There's a story about a dog eating a toe and another about some potentially cursed jewellery, and there's even a scene where Impressionist art is roundly dismissed as rubbish, and there are great supportiong performances from Aimee Ffion-Edwards as Esme Shelby, Packy Lee as Tommy's loyal friend Johnny Dogs, and Tony Pitts as bent copper (aren't they all?) Moss.

There's a tense, and terrible, scene under the pier at Liverpool docks, there's the threat of some very gruesome torture, and, as ever, there's a great, anachronistic yet fitting, soundtrack provided by David Bowie, Leonard Cohen, The Doors, Radiohead, The Kills, PJ Harvey, The Last Shadow Puppets, Dickon Hinchcliffe, Tom Waits, Queens of the Stone Age, Arctic Monkeys, and, of course, Nick Cave.

Even better there's the return of Tom Hardy's recklessly violent gang leader Alfie Solomons and the introduction of Linda Shelby (Kate Phillips) as Arthur's wife and mother of his child. Linda's a Christian and purports to live by Christian values. She expects Arthur to do so too and, loving her and knowing he needs saving from himself and his family, he accepts her decision to make plans to move to California.


Some of the scenes between Arthur and Linda are genuinely touching. Which is not something you can say for perhaps series three's most interesting new character. Father John Hughes (Paddy Considine - excellent as always) is obsequious, deceitful, and, possibly, many worse things than that. Early on we hear Hughes claim "a priest with an empty glass? Let's get back to the party" and it's clear, already, that we're in the territory of Graham Greene's whiskey soaked, and morally corrupted, monsignors.

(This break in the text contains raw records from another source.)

-- ==== Sys2Proof/Laws/State.lean ====
section
/-! SUPPORT. What each state update leaves of each field: one lemma a field, so that no proof unfolds a record update. -/

namespace Sys2Proof.Machine

section storeEdge
variable (s : State) (slot : EdgeSlot) (v : Nat)

@[simp] theorem storeEdge_regs : (storeEdge s slot v).regs = s.regs := by cases slot <;> rfl
@[simp] theorem storeEdge_status : (storeEdge s slot v).status = s.status := by cases slot <;> rfl
@[simp] theorem storeEdge_latch : (storeEdge s slot v).latch = s.latch := by cases slot <;> rfl
@[simp] theorem storeEdge_stuck : (storeEdge s slot v).stuck = s.stuck := by cases slot <;> rfl
@[simp] theorem storeEdge_mem : (storeEdge s slot v).mem = s.mem := by cases slot <;> rfl
@[simp] theorem storeEdge_platform : (storeEdge s slot v).platform = s.platform := by cases slot <;> rfl
@[simp] theorem storeEdge_inputs : (storeEdge s slot v).inputs = s.inputs := by cases slot <;> rfl
@[simp] theorem storeEdge_replies : (storeEdge s slot v).replies = s.replies := by cases slot <;> rfl
@[simp] theorem storeEdge_freeCount : (storeEdge s slot v).freeCount = s.freeCount := by cases slot <;> rfl

end storeEdge

section releaseScratch
variable (s : State)

@[simp] theorem releaseScratch_regs : (releaseScratch s).regs = s.regs := rfl
@[simp] theorem releaseScratch_status : (releaseScratch s).status = s.status := rfl
@[simp] theorem releaseScratch_stuck : (releaseScratch s).stuck = s.stuck := rfl
@[simp] theorem releaseScratch_mem : (releaseScratch s).mem = s.mem := rfl
@[simp] theorem releaseScratch_platform : (releaseScratch s).platform = s.platform := rfl
@[simp] theorem releaseScratch_inputs : (releaseScratch s).inputs = s.inputs := rfl
@[simp] theorem releaseScratch_replies : (releaseScratch s).replies = s.replies := rfl
@[simp] theorem releaseScratch_freeCount : (releaseScratch s).freeCount = s.freeCount + 1 := rfl

end releaseScratch

section raiseFault
variable (k : FaultCode) (s : State)

@[simp] theorem raiseFault_regs : (raiseFault k s).regs = s.regs := by unfold raiseFault; split <;> rfl
@[simp] theorem raiseFault_stuck : (raiseFault k s).stuck = s.stuck := by unfold raiseFault; split <;> rfl
@[simp] theorem raiseFault_mem : (raiseFault k s).mem = s.mem := by unfold raiseFault; split <;> rfl
@[simp] theorem raiseFault_platform : (raiseFault k s).platform = s.platform := by unfold raiseFault; split <;> rfl
@[simp] theorem raiseFault_inputs : (raiseFault k s).inputs = s.inputs := by unfold raiseFault; split <;> rfl
@[simp] theorem raiseFault_replies : (raiseFault k s).replies = s.replies := by unfold raiseFault; split <;> rfl

@[simp] theorem raiseFault_fault : (raiseFault k s).status.fault = true := by unfold raiseFault; split <;> rfl

@[simp] theorem raiseFault_faultCode :
    (raiseFault k s).status.faultCode = if s.status.fault then s.status.faultCode else k := by
  unfold raiseFault; split <;> rfl

theorem raiseFault_busy :
    (raiseFault k s).status.busy = if k = .startWhileBusy then s.status.busy else false := by
  unfold raiseFault; split <;> rfl

theorem raiseFault_latch_start : (raiseFault .startWhileBusy s).latch = s.latch := rfl

end raiseFault

section completeCommand
variable (n : Nat) (ws : List (Int × Nat)) (s : State)

@[simp] theorem completeCommand_regs : (completeCommand n ws s).regs = s.regs := rfl
@[simp] theorem completeCommand_status :
    (completeCommand n ws s).status = { s.status with busy := false } := rfl
@[simp] theorem completeCommand_stuck : (completeCommand n ws s).stuck = s.stuck := rfl
@[simp] theorem completeCommand_mem : (completeCommand n ws s).mem = writeSamples n ws s.mem := rfl
@[simp] theorem completeCommand_platform : (completeCommand n ws s).platform = s.platform := rfl
@[simp] theorem completeCommand_inputs : (completeCommand n ws s).inputs = s.inputs := rfl
@[simp] theorem completeCommand_replies : (completeCommand n ws s).replies = s.replies := rfl

end completeCommand

section stallReading
variable (s : State)

@[simp] theorem stallReading_regs : (stallReading s).regs = s.regs := rfl
@[simp] theorem stallReading_status : (stallReading s).status = s.status := rfl
@[simp] theorem stallReading_latch : (stallReading s).latch = s.latch := rfl
@[simp] theorem stallReading_stuck : (stallReading s).stuck = true := rfl
@[simp] theorem stallReading_mem : (stallReading s).mem = s.mem := rfl
@[simp] theorem stallReading_platform : (stallReading s).platform = s.platform := rfl
@[simp] theorem stallReading_inputs : (stallReading s).inputs = s.inputs := rfl
@[simp] theorem stallReading_replies : (stallReading s).replies = s.replies := rfl

end stallReading

section stallWriting
variable (n : Nat) (ws : List (Int × Nat)) (s : State)

@[simp] theorem stallWriting_regs : (stallWriting n ws s).regs = s.regs := rfl
@[simp] theorem stallWriting_status : (stallWriting n ws s).status = s.status := rfl
@[simp] theorem stallWriting_latch : (stallWriting n ws s).latch = s.latch := rfl
@[simp] theorem stallWriting_stuck : (stallWriting n ws s).stuck = true := rfl
@[simp] theorem stallWriting_mem :
    (stallWriting n ws s).mem = writeSomeSamples s.platform s.freeCount 0 n ws s.mem := rfl
@[simp] theorem stallWriting_platform : (stallWriting n ws s).platform = s.platform := rfl
@[simp] theorem stallWriting_inputs : (stallWriting n ws s).inputs = s.inputs := rfl
@[simp] theorem stallWriting_replies : (stallWriting n ws s).replies = s.replies := rfl

end stallWriting

section resetBlock
variable (s : State)

@[simp] theorem resetBlock_regs : (resetBlock s).regs = zeroRegs := rfl
@[simp] theorem resetBlock_status : (resetBlock s).status = ⟨false, false, .none⟩ := rfl
@[simp] theorem resetBlock_stuck : (resetBlock s).stuck = false := rfl
@[simp] theorem resetBlock_mem : (resetBlock s).mem = abandonedMemory s := rfl
@[simp] theorem resetBlock_platform : (resetBlock s).platform = s.platform := rfl
@[simp] theorem resetBlock_inputs : (resetBlock s).inputs = s.inputs := rfl
@[simp] theorem resetBlock_replies : (resetBlock s).replies = s.replies := rfl

end resetBlock

section startCommand
variable (s : State)

@[simp] theorem startCommand_regs : (startCommand s).regs = s.regs := by
  unfold startCommand; split <;> (try split) <;> simp
@[simp] theorem startCommand_stuck : (startCommand s).stuck = s.stuck := by
  unfold startCommand; split <;> (try split) <;> simp
@[simp] theorem startCommand_mem : (startCommand s).mem = s.mem := by
  unfold startCommand; split <;> (try split) <;> simp
@[simp] theorem startCommand_platform : (startCommand s).platform = s.platform := by
  unfold startCommand; split <;> (try split) <;> simp
@[simp] theorem startCommand_inputs : (startCommand s).inputs = s.inputs := by
  unfold startCommand; split <;> (try split) <;> simp
@[simp] theorem startCommand_replies : (startCommand s).replies = s.replies := by
  unfold startCommand; split <;> (try split) <;> simp

end startCommand

section loadCommand
variable (s : State) (w : Word)

@[simp] theorem loadCommand_cmd : (loadCommand s w).regs.cmd = w := rfl
@[simp] theorem loadCommand_latch : (loadCommand s w).latch = (loadCommand s w).regs := rfl
@[simp] theorem loadCommand_busy : (loadCommand s w).status.busy = true := rfl
@[simp] theorem loadCommand_stuck : (loadCommand s w).stuck = false := rfl
@[simp] theorem loadCommand_mem : (loadCommand s w).mem = s.mem := rfl
@[simp] theorem loadCommand_platform : (loadCommand s w).platform = s.platform := rfl
@[simp] theorem loadCommand_inputs : (loadCommand s w).inputs = .blockTurn :: s.inputs := rfl
@[simp] theorem loadCommand_replies : (loadCommand s w).replies = s.replies := rfl

end loadCommand

end Sys2Proof.Machine
end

Which means, of course, that Father John Hughes fits right in to the world of Peaky Blinders. A world where nobody's intentions are ever fully revealed until, often, it's too late. A deadly poker game where people refuse to show their hand and where people die so that others can live. Or sometimes just die for no reason. I await series four with no little intrigue.